It is my nature to be honest..and I hope no one with non-abusive parents takes this wrong, as this is about me not you k?

Since learning about N I'm having a difficult time imagining ANY non-abusive families really exist.  I mean, lots of people around me claim their families were great, but I can see (or imagine) problems.  It's like I'm having trouble admitting that what people say, might be their reality, and that things were OK.

Like many other people here I grew up believing that my home environment was normal, and that it was pretty much the same for everyone else as it was for me and my two brothers. 
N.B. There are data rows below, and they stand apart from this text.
/-! ### Reading a register, a key or a byte after an update of another part -/

@[simp] theorem State.readV_setI (s : State) (x : Word) (r : Nibble) : (s.setI x).readV r = s.readV r := rfl
@[simp] theorem State.readV_setPc (s : State) (x : Word) (r : Nibble) : (s.setPc x).readV r = s.readV r := rfl
@[simp] theorem State.readV_setStack (s : State) (x : Vector Word 16) (d : Fin 17) (r : Nibble) : (s.setStack x d).readV r = s.readV r := rfl
@[simp] theorem State.readV_setDt (s : State) (x : Byte) (r : Nibble) : (s.setDt x).readV r = s.readV r := rfl
@[simp] theorem State.readV_setSt (s : State) (x : Byte) (r : Nibble) : (s.setSt x).readV r = s.readV r := rfl
@[simp] theorem State.readV_setFb (s : State) (x : Framebuffer) (r : Nibble) : (s.setFb x).readV r = s.readV r := rfl
@[simp] theorem State.readV_setKeys (s : State) (x : Vector Bool 16) (r : Nibble) : (s.setKeys x).readV r = s.readV r := rfl
@[simp] theorem State.readV_setRunning (s : State) (x : Bool) (r : Nibble) : (s.setRunning x).readV r = s.readV r := rfl
@[simp] theorem State.readV_setStepReq (s : State) (x : Bool) (r : Nibble) : (s.setStepReq x).readV r = s.readV r := rfl
@[simp] theorem State.readV_setOverlay (s : State) (x : Bool) (r : Nibble) : (s.setOverlay x).readV r = s.readV r := rfl
@[simp] theorem State.readV_setErr (s : State) (x : Option ErrorRecord) (r : Nibble) : (s.setErr x).readV r = s.readV r := rfl
@[simp] theorem State.readV_setMem (s : State) (x : Memory) (r : Nibble) : (s.setMem x).readV r = s.readV r := rfl
@[simp] theorem State.readV_setDraws (s : State) (x : Nat) (r : Nibble) : (s.setDraws x).readV r = s.readV r := rfl
@[simp] theorem State.readV_setInputs (s : State) (x : List (List HostInput)) (r : Nibble) : (s.setInputs x).readV r = s.readV r := rfl
@[simp] theorem State.readV_setInitializing (s : State) (x : Bool) (r : Nibble) : (s.setInitializing x).readV r = s.readV r := rfl
@[simp] theorem State.readV_emit (s : State) (x : List Event) (r : Nibble) : (s.emit x).readV r = s.readV r := rfl
@[simp] theorem State.key_setV (s : State) (x : Vector Byte 16) (k : Nibble) : (s.setV x).key k = s.key k := rfl
@[simp] theorem State.key_setI (s : State) (x : Word) (k : Nibble) : (s.setI x).key k = s.key k := rfl
@[simp] theorem State.key_setPc (s : State) (x : Word) (k : Nibble) : (s.setPc x).key k = s.key k := rfl
@[simp] theorem State.key_setStack (s : State) (x : Vector Word 16) (d : Fin 17) (k : Nibble) : (s.setStack x d).key k = s.key k := rfl
@[simp] theorem State.key_setDt (s : State) (x : Byte) (k : Nibble) : (s.setDt x).key k = s.key k := rfl
@[simp] theorem State.key_setSt (s : State) (x : Byte) (k : Nibble) : (s.setSt x).key k = s.key k := rfl
@[simp] theorem State.key_setFb (s : State) (x : Framebuffer) (k : Nibble) : (s.setFb x).key k = s.key k := rfl
@[simp] theorem State.key_setRunning (s : State) (x : Bool) (k : Nibble) : (s.setRunning x).key k = s.key k := rfl
@[simp] theorem State.key_setStepReq (s : State) (x : Bool) (k : Nibble) : (s.setStepReq x).key k = s.key k := rfl
@[simp] theorem State.key_setOverlay (s : State) (x : Bool) (k : Nibble) : (s.setOverlay x).key k = s.key k := rfl
@[simp] theorem State.key_setErr (s : State) (x : Option ErrorRecord) (k : Nibble) : (s.setErr x).key k = s.key k := rfl
@[simp] theorem State.key_setMem (s : State) (x : Memory) (k : Nibble) : (s.setMem x).key k = s.key k := rfl
@[simp] theorem State.key_setDraws (s : State) (x : Nat) (k : Nibble) : (s.setDraws x).key k = s.key k := rfl
@[simp] theorem State.key_setInputs (s : State) (x : List (List HostInput)) (k : Nibble) : (s.setInputs x).key k = s.key k := rfl
@[simp] theorem State.key_setInitializing (s : State) (x : Bool) (k : Nibble) : (s.setInitializing x).key k = s.key k := rfl
@[simp] theorem State.key_emit (s : State) (x : List Event) (k : Nibble) : (s.emit x).key k = s.key k := rfl
@[simp] theorem State.byteAt_setV (s : State) (x : Vector Byte 16) (c : Nat) : (s.setV x).byteAt c = s.byteAt c := rfl
@[simp] theorem State.byteAt_setI (s : State) (x : Word) (c : Nat) : (s.setI x).byteAt c = s.byteAt c := rfl
@[simp] theorem State.byteAt_setPc (s : State) (x : Word) (c : Nat) : (s.setPc x).byteAt c = s.byteAt c := rfl
@[simp] theorem State.byteAt_setStack (s : State) (x : Vector Word 16) (d : Fin 17) (c : Nat) : (s.setStack x d).byteAt c = s.byteAt c := rfl
@[simp] theorem State.byteAt_setDt (s : State) (x : Byte) (c : Nat) : (s.setDt x).byteAt c = s.byteAt c := rfl
@[simp] theorem State.byteAt_setSt (s : State) (x : Byte) (c : Nat) : (s.setSt x).byteAt c = s.byteAt c := rfl
@[simp] theorem State.byteAt_setFb (s : State) (x : Framebuffer) (c : Nat) : (s.setFb x).byteAt c = s.byteAt c := rfl
@[simp] theorem State.byteAt_setKeys (s : State) (x : Vector Bool 16) (c : Nat) : (s.setKeys x).byteAt c = s.byteAt c := rfl
@[simp] theorem State.byteAt_setRunning (s : State) (x : Bool) (c : Nat) : (s.setRunning x).byteAt c = s.byteAt c := rfl
@[simp] theorem State.byteAt_setStepReq (s : State) (x : Bool) (c : Nat) : (s.setStepReq x).byteAt c = s.byteAt c := rfl
@[simp] theorem State.byteAt_setOverlay (s : State) (x : Bool) (c : Nat) : (s.setOverlay x).byteAt c = s.byteAt c := rfl
@[simp] theorem State.byteAt_setErr (s : State) (x : Option ErrorRecord) (c : Nat) : (s.setErr x).byteAt c = s.byteAt c := rfl
@[simp] theorem State.byteAt_setDraws (s : State) (x : Nat) (c : Nat) : (s.setDraws x).byteAt c = s.byteAt c := rfl
@[simp] theorem State.byteAt_setInputs (s : State) (x : List (List HostInput)) (c : Nat) : (s.setInputs x).byteAt c = s.byteAt c := rfl
@[simp] theorem State.byteAt_setInitializing (s : State) (x : Bool) (c : Nat) : (s.setInitializing x).byteAt c = s.byteAt c := rfl
@[simp] theorem State.byteAt_emit (s : State) (x : List Event) (c : Nat) : (s.emit x).byteAt c = s.byteAt c := rfl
In 1997 I had my first meeting with my first counsellor, and he exploded this myth for me, by asking, did I really think that what I was describing to him was actually normal.  It did not take long to realise that, actually, it was barking mad.  I would sooner cut of my right hand than do to my daughter what my parents did to me and my brothers.

Since that time it has been a very slow, very difficult journey of learning about what my family is, and how deep the abuses go.  It is like investigating a family tree - the further back you go the more you find, and you never reach the beginning.  Because of this, I have learned not to blame anyone, because nobody actually chose to start this, or to become abusive.  But I have also learned, and this is the hardest of all, to make a stand and not allow anything to continue if I have the power to stop it.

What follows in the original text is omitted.